Wang Zheng, Tu Hangyao, Qian Yutong, Zhao Yanwei
School of Computer and Computational Sciences, Hangzhou City University, Hangzhou, 310015, China.
School of Computer Science and Technology, Zhejiang University of Technology, Hangzhou, 310023, China.
Sci Rep. 2024 Apr 10;14(1):8410. doi: 10.1038/s41598-024-59152-x.
The six-dimensional (6D) pose object estimation is a key task in robotic manipulation and grasping scenes. Many existing two-stage solutions with a slow inference speed require extra refinement to handle the challenges of variations in lighting, sensor noise, object occlusion, and truncation. To address these challenges, this work proposes a decoupled one-stage network (DON6D) model for 6D pose estimation that improves inference speed on the premise of maintaining accuracy. Particularly, since the RGB images are aligned with the RGB-D images, the proposed DON6D first uses a two-dimensional detection network to locate the interested objects in RGB-D images. Then, a module of feature extraction and fusion is used to extract color and geometric features fully. Further, dual data augmentation is performed to enhance the generalization ability of the proposed model. Finally, the features are fused, and an attention residual encoder-decoder, which can improve the pose estimation performance to obtain an accurate 6D pose, is introduced. The proposed DON6D model is evaluated on the LINEMOD and YCB-Video datasets. The results demonstrate that the proposed DON6D is superior to several state-of-the-art methods regarding the ADD(-S) and ADD(-S) AUC metrics.

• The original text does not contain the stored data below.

theorem doVxPop_moves (s p) : Moves 0x8000000009003f8 s (doVxPop s p) := by
  unfold doVxPop
  repeat' first
    | with_reducible exact Moves.refl _ _
    | (with_reducible apply Moves.trans (vxRun_moves ?hm (fun s q => ?_) ..) ?_; (case hm => decide))
    | (with_reducible apply Moves.next ?hm (setPred_moves ..) ?_; (case hm => decide))

theorem doVxSfu_moves (s p) : Moves 0x8000000009003f8 s (doVxSfu s p) := by
  unfold doVxSfu
  repeat' first
    | (extract_lets +onlyGivenNames t; refine Moves.cut (t := t) ?_ (fun ht => ?_); (on_goal 2 => (clear_value t; revert t; intro _ _)); (on_goal 1 => (unfold t; clear t)))
    | (extract_lets +onlyGivenNames x; clear_value x; revert x; intro _)
    | with_reducible exact Moves.refl _ _
    | with_reducible assumption
    | (with_reducible apply Moves.trans (vxRun_moves ?hm (fun s q => ?_) ..) ?_; (case hm => decide))
    | (with_reducible apply Moves.next ?hm (countLanes_moves ..) ?_; (case hm => decide))
    | (with_reducible apply Moves.next ?hm (setLanes_moves ..) ?_; (case hm => decide))
    | (with_reducible apply Moves.next ?hm (countSfu_moves ..) ?_; (case hm => decide))

theorem doVxRed_moves (s p) : Moves 0x8000000009003f8 s (doVxRed s p) := by
  unfold doVxRed
  repeat' first
    | (extract_lets +onlyGivenNames x; clear_value x; revert x; intro _)
    | with_reducible exact Moves.refl _ _
    | (with_reducible apply Moves.trans (vxRun_moves ?hm (fun s q => ?_) ..) ?_; (case hm => decide))
    | (with_reducible apply Moves.next ?hm (countLanes_moves ..) ?_; (case hm => decide))
    | (with_reducible apply Moves.next ?hm (setLanes_moves ..) ?_; (case hm => decide))

theorem bumpG_moves (s p on r n) : Moves 0x8 s (bumpG s p on r n) := by
  unfold bumpG
  repeat' first
    | with_reducible apply Moves.ite
    | with_reducible exact Moves.refl _ _
    | (with_reducible apply Moves.next ?hm (setG_moves ..) ?_; (case hm => decide))

theorem doVxLd_moves (s p) : Moves 0x8000000009003f8 s (doVxLd s p) := by
  unfold doVxLd
  repeat' first
    | (extract_lets +onlyGivenNames t; refine Moves.cut (t := t) ?_ (fun ht => ?_); (on_goal 2 => (clear_value t; revert t; intro _ _)); (on_goal 1 => (unfold t; clear t)))
    | (extract_lets +onlyGivenNames x; clear_value x; revert x; intro _)
    | with_reducible exact Moves.refl _ _
    | with_reducible assumption
    | (with_reducible apply Moves.trans (vxRun_moves ?hm (fun s q => ?_) ..) ?_; (case hm => decide))
    | (with_reducible apply Moves.next ?hm (bumpG_moves ..) ?_; (case hm => decide))
    | (with_reducible apply Moves.next ?hm (setLanes_moves ..) ?_; (case hm => decide))
    | split

theorem writeRow_moves (s p a bs sel) : Moves 0x40000b8 s (writeRow s p a bs sel) := by
  unfold writeRow
  repeat' first
    | with_reducible exact Moves.refl _ _
    | (with_reducible apply Moves.next ?hm (tileWrite_moves ..) ?_; (case hm => decide))
    | with_reducible apply Moves.foldl _ (fun s x => ?_) _ ?_

theorem doVxSt_moves (s p) : Moves 0x8000000049003f8 s (doVxSt s p) := by
  unfold doVxSt
  repeat' first
    | (extract_lets +onlyGivenNames t; refine Moves.cut (t := t) ?_ (fun ht => ?_); (on_goal 2 => (clear_value t; revert t; intro _ _)); (on_goal 1 => (unfold t; clear t)))
    | (extract_lets +onlyGivenNames x; clear_value x; revert x; intro _)
    | with_reducible apply Moves.ite
    | with_reducible exact Moves.refl _ _
    | with_reducible assumption
    | (with_reducible apply Moves.next ?hm (orVxFlags_moves ..) ?_; (case hm => decide))
    | (with_reducible apply Moves.next ?hm (addStat_moves ..) ?_; (case hm => decide))
    | (with_reducible apply Moves.trans (vxRun_moves ?hm (fun s q => ?_) ..) ?_; (case hm => decide))
    | (with_reducible apply Moves.next ?hm (bumpG_moves ..) ?_; (case hm => decide))
    | (with_reducible apply Moves.next ?hm (writeRow_moves ..) ?_; (case hm => decide))
    | split

theorem doVxLda_moves (s p) : Moves 0x8000000009003f8 s (doVxLda s p) := by
  unfold doVxLda
  repeat' first
    | (extract_lets +onlyGivenNames t; refine Moves.cut (t := t) ?_ (fun ht => ?_); (on_goal 2 => (clear_value t; revert t; intro _ _)); (on_goal 1 => (unfold t; clear t)))
    | (extract_lets +onlyGivenNames x; clear_value x; revert x; intro _)
    | with_reducible apply Moves.ite
    | with_reducible exact Moves.refl _ _
    | with_reducible assumption
    | (with_reducible apply Moves.trans (vxRun_moves ?hm (fun s q => ?_) ..) ?_; (case hm => decide))
    | (with_reducible apply Moves.next ?hm (bumpG_moves ..) ?_; (case hm => decide))
    | (with_reducible apply Moves.next ?hm (setAcc_moves ..) ?_; (case hm => decide))
    | (with_reducible apply Moves.next ?hm (setLanes_moves ..) ?_; (case hm => decide))
    | with_reducible apply Moves.foldl _ (fun s x => ?_) _ ?_
    | split

theorem doVxSta_moves (s p) : Moves 0x8000000009003fc s (doVxSta s p) := by
  unfold doVxSta
  repeat' first
    | (extract_lets +onlyGivenNames t; refine Moves.cut (t := t) ?_ (fun ht => ?_); (on_goal 2 => (clear_value t; revert t; intro _ _)); (on_goal 1 => (unfold t; clear t)))
    | (extract_lets +onlyGivenNames x; clear_value x; revert x; intro _)
    | with_reducible exact Moves.refl _ _
    | with_reducible assumption
    | (with_reducible apply Moves.trans (vxRun_moves ?hm (fun s q => ?_) ..) ?_; (case hm => decide))
    | (with_reducible apply Moves.next ?hm (bumpG_moves ..) ?_; (case hm => decide))
    | (with_reducible apply Moves.next ?hm (setAcc_moves ..) ?_; (case hm => decide))
    | with_reducible apply Moves.foldl _ (fun s x => ?_) _ ?_
    | split
    | refine Moves.upd rfl (fun h => by cases h; constructor <;> first | assumption | (try dsimp only; first | exact mapSet_wf _ _ _ _ (by assumption) | exact mapMod_wf _ _ _ _ (by assumption) | exact mapDrop_wf _ _ _ (by assumption) | exact mapFilter_wf _ _ _ (by assumption) | exact pokeBytes_wf _ _ _ (by assumption) | exact foldl_wf _ _ (fun _ _ h => mapSet_wf _ _ _ _ h) _ (by assumption) | exact foldl_wf _ _ (fun _ _ h => mapMod_wf _ _ _ _ h) _ (by assumption) | exact rfl)) ?_

theorem doVxRmax_moves (s p) : Moves 0x8000000009003f8 s (doVxRmax s p) := by
  unfold doVxRmax
  repeat' first
    | (extract_lets +onlyGivenNames t; refine Moves.cut (t := t) ?_ (fun ht => ?_); (on_goal 2 => (clear_value t; revert t; intro _ _)); (on_goal 1 => (unfold t; clear t)))
    | (extract_lets +onlyGivenNames x; clear_value x; revert x; intro _)
    | with_reducible exact Moves.refl _ _
    | with_reducible assumption
    | (with_reducible apply Moves.trans (vxRun_moves ?hm (fun s q => ?_) ..) ?_; (case hm => decide))
    | (with_reducible apply Moves.next ?hm (countLanes_moves ..) ?_; (case hm => decide))
    | (with_reducible apply Moves.next ?hm (setLanes_moves ..) ?_; (case hm => decide))
    | (with_reducible apply Moves.next ?hm (countSfu_moves ..) ?_; (case hm => decide))

theorem doVxRsum_moves (s p) : Moves 0x8000000009003f8 s (doVxRsum s p) := by
  unfold doVxRsum
  repeat' first
    | (extract_lets +onlyGivenNames x; clear_value x; revert x; intro _)
    | with_reducible exact Moves.refl _ _
    | (with_reducible apply Moves.trans (vxRun_moves ?hm (fun s q => ?_) ..) ?_; (case hm => decide))
    | (with_reducible apply Moves.next ?hm (countLanes_moves ..) ?_; (case hm => decide))
    | (with_reducible apply Moves.next ?hm (setLanes_moves ..) ?_; (case hm => decide))

theorem doVxDrop_moves (s p) : Moves 0x8000000009003f8 s (doVxDrop s p) := by
  unfold doVxDrop
  repeat' first
    | (extract_lets +onlyGivenNames t; refine Moves.cut (t := t) ?_ (fun ht => ?_); (on_goal 2 => (clear_value t; revert t; intro _ _)); (on_goal 1 => (unfold t; clear t)))
    | (extract_lets +onlyGivenNames x; clear_value x; revert x; intro _)
    | with_reducible exact Moves.refl _ _
    | with_reducible assumption
    | (with_reducible apply Moves.next ?hm (addStat_moves ..) ?_; (case hm => decide))
    | (with_reducible apply Moves.trans (vxRun_moves ?hm (fun s q => ?_) ..) ?_; (case hm => decide))
    | (with_reducible apply Moves.next ?hm (countLanes_moves ..) ?_; (case hm => decide))
    | (with_reducible apply Moves.next ?hm (setLanes_moves ..) ?_; (case hm => decide))

theorem doVxRng_moves (s p) : Moves 0x8000000009003f8 s (doVxRng s p) := by
  unfold doVxRng
  repeat' first
    | (extract_lets +onlyGivenNames t; refine Moves.cut (t := t) ?_ (fun ht => ?_); (on_goal 2 => (clear_value t; revert t; intro _ _)); (on_goal 1 => (unfold t; clear t)))
    | (extract_lets +onlyGivenNames x; clear_value x; revert x; intro _)
    | with_reducible exact Moves.refl _ _
    | with_reducible assumption
    | (with_reducible apply Moves.next ?hm (addStat_moves ..) ?_; (case hm => decide))
    | (with_reducible apply Moves.trans (vxRun_moves ?hm (fun s q => ?_) ..) ?_; (case hm => decide))
    | (with_reducible apply Moves.next ?hm (countLanes_moves ..) ?_; (case hm => decide))
    | (with_reducible apply Moves.next ?hm (setLanes_moves ..) ?_; (case hm => decide))

theorem doVxPos_moves (s p) : Moves 0x8000000009003f8 s (doVxPos s p) := by
  unfold doVxPos
  repeat' first
    | (extract_lets +onlyGivenNames t; refine Moves.cut (t := t) ?_ (fun ht => ?_); (on_goal 2 => (clear_value t; revert t; intro _ _)); (on_goal 1 => (unfold t; clear t)))
    | (extract_lets +onlyGivenNames x; clear_value x; revert x; intro _)
    | with_reducible exact Moves.refl _ _
    | with_reducible assumption
    | (with_reducible apply Moves.trans (vxRun_moves ?hm (fun s q => ?_) ..) ?_; (case hm => decide))
    | (with_reducible apply Moves.next ?hm (countLanes_moves ..) ?_; (case hm => decide))
    | (with_reducible apply Moves.next ?hm (setLanes_moves ..) ?_; (case hm => decide))

theorem doVxCmask_moves (s p) : Moves 0x8000000009003f8 s (doVxCmask s p) := by
  unfold doVxCmask
  repeat' first
    | (extract_lets +onlyGivenNames t; refine Moves.cut (t := t) ?_ (fun ht => ?_); (on_goal 2 => (clear_value t; revert t; intro _ _)); (on_goal 1 => (unfold t; clear t)))
    | (extract_lets +onlyGivenNames x; clear_value x; revert x; intro _)
    | with_reducible apply Moves.ite
    | with_reducible exact Moves.refl _ _
    | with_reducible assumption
    | (with_reducible apply Moves.trans (vxRun_moves ?hm (fun s q => ?_) ..) ?_; (case hm => decide))
    | (with_reducible apply Moves.next ?hm (countLanes_moves ..) ?_; (case hm => decide))
    | (with_reducible apply Moves.next ?hm (setPred_moves ..) ?_; (case hm => decide))
    | (with_reducible apply Moves.next ?hm (setLanes_moves ..) ?_; (case hm => decide))

theorem optOne_moves (p w blk acc i) : Moves 0x40000b8 acc.1 (optOne p w blk acc i).1 := by
  unfold optOne
  dsimp only
  repeat' first
    | with_reducible apply Moves.ite
    | with_reducible exact Moves.refl _ _
    | (with_reducible apply Moves.next ?hm (tileWrite_moves ..) ?_; (case hm => decide))
    | (with_reducible apply Moves.next ?hm (setF_moves ..) ?_; (case hm => decide))

theorem optUnit_moves (p w blk s i0 n) : Moves 0x40000b8 s (optUnit p w blk s i0 n) := by
  unfold optUnit
  repeat' first
    | (extract_lets +onlyGivenNames x; clear_value x; revert x; intro _)
    | with_reducible apply Moves.ite
    | with_reducible exact Moves.refl _ _
    | (with_reducible apply Moves.next ?hm (orVxFlags_moves ..) ?_; (case hm => decide))
    | (with_reducible apply Moves.next ?hm (optOne_moves ..) ?_; (case hm => decide))
    | (with_reducible apply Moves.next ?hm (tileWrite_moves ..) ?_; (case hm => decide))
    | with_reducible apply Moves.foldl_fst _ (fun s x => ?_) _ ?_

theorem optGroup_moves (s p w blk i0 n) : Moves 0x40000b8 s (optGroup s p w blk i0 n).1 := by
  unfold optGroup
  repeat' first
    | (extract_lets +onlyGivenNames t; refine Moves.cut (t := t) ?_ (fun ht => ?_); (on_goal 2 => (clear_value t; revert t; intro _ _)); (on_goal 1 => (unfold t; clear t)))
    | (extract_lets +onlyGivenNames x; clear_value x; revert x; intro _)
    | with_reducible apply Moves.ite
    | with_reducible exact Moves.refl _ _
    | with_reducible assumption
    | (with_reducible apply Moves.next ?hm (addStat_moves ..) ?_; (case hm => decide))
    | (with_reducible apply Moves.next ?hm (optUnit_moves ..) ?_; (case hm => decide))
    | (with_reducible apply Moves.next ?hm (countSfu_moves ..) ?_; (case hm => decide))
    | with_reducible apply Moves.foldl _ (fun s x => ?_) _ ?_
    | split

theorem optGroups_moves (p w blk n x4 x5) : Moves 0x40000b8 x5 (optGroups p w blk n x4 x5).1 := by
  induction x4 generalizing x5 with
    | zero => ?_
    | succ n ih => ?_
  all_goals unfold optGroups
  repeat' first
    | (extract_lets +onlyGivenNames x; clear_value x; revert x; intro _)
    | with_reducible exact Moves.refl _ _
    | (with_reducible apply Moves.next ?hm (optGroup_moves ..) ?_; (case hm => decide))
    | with_reducible apply Moves.trans (ih ..) ?_
    | split
    | (with_reducible apply Moves.fst_of ?he ?_; (case he => with_reducible assumption))

theorem doVxOpt_moves (s p) : Moves 0x8000000049003f8 s (doVxOpt s p) := by
  unfold doVxOpt
  repeat' first
    | (extract_lets +onlyGivenNames x; clear_value x; revert x; intro _)
    | with_reducible exact Moves.refl _ _
    | (with_reducible apply Moves.trans (vxRun_moves ?hm (fun s q => ?_) ..) ?_; (case hm => decide))
    | (with_reducible apply Moves.next ?hm (optGroups_moves ..) ?_; (case hm => decide))
    | split

theorem writeRngKey_moves (s p v) : Moves 0x8 s (writeRngKey s p v) := by
  unfold writeRngKey
  repeat' first
    | with_reducible exact Moves.refl _ _
    | (with_reducible apply Moves.next ?hm (setF_moves ..) ?_; (case hm => decide))
    | split

theorem putWords_moves (s f base n v) : Moves 0x8 s (putWords s f base n v) := by
  unfold putWords
  repeat' first
    | with_reducible exact Moves.refl _ _
    | (with_reducible apply Moves.next ?hm (setFi_moves ..) ?_; (case hm => decide))
    | with_reducible apply Moves.foldl _ (fun s x => ?_) _ ?_

theorem mrLog_moves (s e) : Moves 0x2000000000008 s (mrLog s e) := by
  unfold mrLog
  repeat' first
    | (extract_lets +onlyGivenNames t; refine Moves.cut (t := t) ?_ (fun ht => ?_); (on_goal 2 => (clear_value t; revert t; intro _ _)); (on_goal 1 => (unfold t; clear t)))
    | with_reducible apply Moves.ite
    | with_reducible exact Moves.refl _ _
    | with_reducible assumption
    | (with_reducible apply Moves.next ?hm (setF_moves ..) ?_; (case hm => decide))
    | refine Moves.upd rfl (fun h => by cases h; constructor <;> first | assumption | (try dsimp only; first | exact mapSet_wf _ _ _ _ (by assumption) | exact mapMod_wf _ _ _ _ (by assumption) | exact mapDrop_wf _ _ _ (by assumption) | exact mapFilter_wf _ _ _ (by assumption) | exact pokeBytes_wf _ _ _ (by assumption) | exact foldl_wf _ _ (fun _ _ h => mapSet_wf _ _ _ _ h) _ (by assumption) | exact foldl_wf _ _ (fun _ _ h => mapMod_wf _ _ _ _ h) _ (by assumption) | exact rfl)) ?_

六维(6D)姿态目标估计是机器人操作和抓取场景中的一项关键任务。许多现有的两阶段解决方案推理速度较慢,需要额外的优化来应对光照变化、传感器噪声、目标遮挡和截断等挑战。为应对这些挑战,这项工作提出了一种用于6D姿态估计的解耦单阶段网络(DON6D)模型,该模型在保持准确性的前提下提高了推理速度。特别地,由于RGB图像与RGB-D图像对齐,所提出的DON6D首先使用二维检测网络在RGB-D图像中定位感兴趣的目标。然后,使用一个特征提取和融合模块来充分提取颜色和几何特征。此外,进行双重数据增强以提高所提模型的泛化能力。最后,融合特征,并引入一个注意力残差编码器-解码器,其可以提高姿态估计性能以获得准确的6D姿态。所提出的DON6D模型在LINEMOD和YCB-Video数据集上进行了评估。结果表明,在所提出的DON6D在ADD(-S)和ADD(-S) AUC指标方面优于几种现有最先进的方法。